## WORK TO COMPLETE
Two lines below mark the span: the one containing "(.mcelieceEncapsk n, 0x0704), (.mcelieceExportpk" and the one containing "(.rsaSign n, 0x0902), (.rsaVerify". Set down both, plus every line between, exactly as they stand, and nothing else.

INFORMATION PROVIDED Start Marker

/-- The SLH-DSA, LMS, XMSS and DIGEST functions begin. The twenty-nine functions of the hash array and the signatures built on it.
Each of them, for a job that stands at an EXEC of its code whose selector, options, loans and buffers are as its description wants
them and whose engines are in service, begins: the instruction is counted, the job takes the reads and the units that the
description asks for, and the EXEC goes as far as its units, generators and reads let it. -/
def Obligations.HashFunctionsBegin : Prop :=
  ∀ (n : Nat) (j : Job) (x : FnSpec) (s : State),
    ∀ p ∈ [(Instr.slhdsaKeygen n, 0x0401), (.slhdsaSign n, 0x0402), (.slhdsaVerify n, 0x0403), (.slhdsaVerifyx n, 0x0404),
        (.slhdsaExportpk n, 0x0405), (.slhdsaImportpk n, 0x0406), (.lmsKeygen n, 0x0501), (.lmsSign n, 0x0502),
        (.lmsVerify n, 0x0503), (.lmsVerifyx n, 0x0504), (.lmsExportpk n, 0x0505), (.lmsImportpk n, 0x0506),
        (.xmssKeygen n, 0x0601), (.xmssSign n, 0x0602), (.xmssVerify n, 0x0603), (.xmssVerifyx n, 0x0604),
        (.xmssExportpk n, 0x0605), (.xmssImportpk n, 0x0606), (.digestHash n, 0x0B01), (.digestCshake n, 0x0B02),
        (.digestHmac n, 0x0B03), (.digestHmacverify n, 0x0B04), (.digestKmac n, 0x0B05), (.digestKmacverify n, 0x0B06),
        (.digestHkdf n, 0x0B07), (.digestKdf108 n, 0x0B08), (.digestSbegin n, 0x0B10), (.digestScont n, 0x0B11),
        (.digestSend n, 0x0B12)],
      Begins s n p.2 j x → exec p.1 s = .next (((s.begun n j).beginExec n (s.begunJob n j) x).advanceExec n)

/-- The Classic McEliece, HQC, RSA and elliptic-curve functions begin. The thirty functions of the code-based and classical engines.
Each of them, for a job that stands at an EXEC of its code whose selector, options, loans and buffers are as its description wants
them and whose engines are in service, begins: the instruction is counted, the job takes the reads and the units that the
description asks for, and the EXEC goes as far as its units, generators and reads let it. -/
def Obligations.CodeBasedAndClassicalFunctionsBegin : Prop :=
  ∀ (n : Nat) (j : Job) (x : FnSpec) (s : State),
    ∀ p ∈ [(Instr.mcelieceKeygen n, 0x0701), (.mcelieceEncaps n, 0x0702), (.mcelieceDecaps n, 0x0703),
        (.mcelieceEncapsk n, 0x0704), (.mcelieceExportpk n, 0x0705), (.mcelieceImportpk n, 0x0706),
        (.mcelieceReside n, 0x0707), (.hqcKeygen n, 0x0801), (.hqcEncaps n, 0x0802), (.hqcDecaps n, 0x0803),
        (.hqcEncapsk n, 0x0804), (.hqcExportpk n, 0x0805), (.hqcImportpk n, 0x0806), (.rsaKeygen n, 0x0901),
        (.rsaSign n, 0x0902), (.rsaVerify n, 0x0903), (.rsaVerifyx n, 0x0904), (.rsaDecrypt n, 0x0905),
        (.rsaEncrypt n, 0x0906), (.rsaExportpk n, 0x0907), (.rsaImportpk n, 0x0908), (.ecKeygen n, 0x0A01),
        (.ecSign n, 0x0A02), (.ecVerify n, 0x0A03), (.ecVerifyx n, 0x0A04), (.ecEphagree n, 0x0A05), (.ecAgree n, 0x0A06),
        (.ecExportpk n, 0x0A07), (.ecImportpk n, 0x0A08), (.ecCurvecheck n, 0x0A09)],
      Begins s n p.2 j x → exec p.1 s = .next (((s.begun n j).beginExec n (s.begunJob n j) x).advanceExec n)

INFORMATION PROVIDED End Marker

## TASK OUTPUT
        (.mcelieceEncapsk n, 0x0704), (.mcelieceExportpk n, 0x0705), (.mcelieceImportpk n, 0x0706),
        (.mcelieceReside n, 0x0707), (.hqcKeygen n, 0x0801), (.hqcEncaps n, 0x0802), (.hqcDecaps n, 0x0803),
        (.hqcEncapsk n, 0x0804), (.hqcExportpk n, 0x0805), (.hqcImportpk n, 0x0806), (.rsaKeygen n, 0x0901),
        (.rsaSign n, 0x0902), (.rsaVerify n, 0x0903), (.rsaVerifyx n, 0x0904), (.rsaDecrypt n, 0x0905),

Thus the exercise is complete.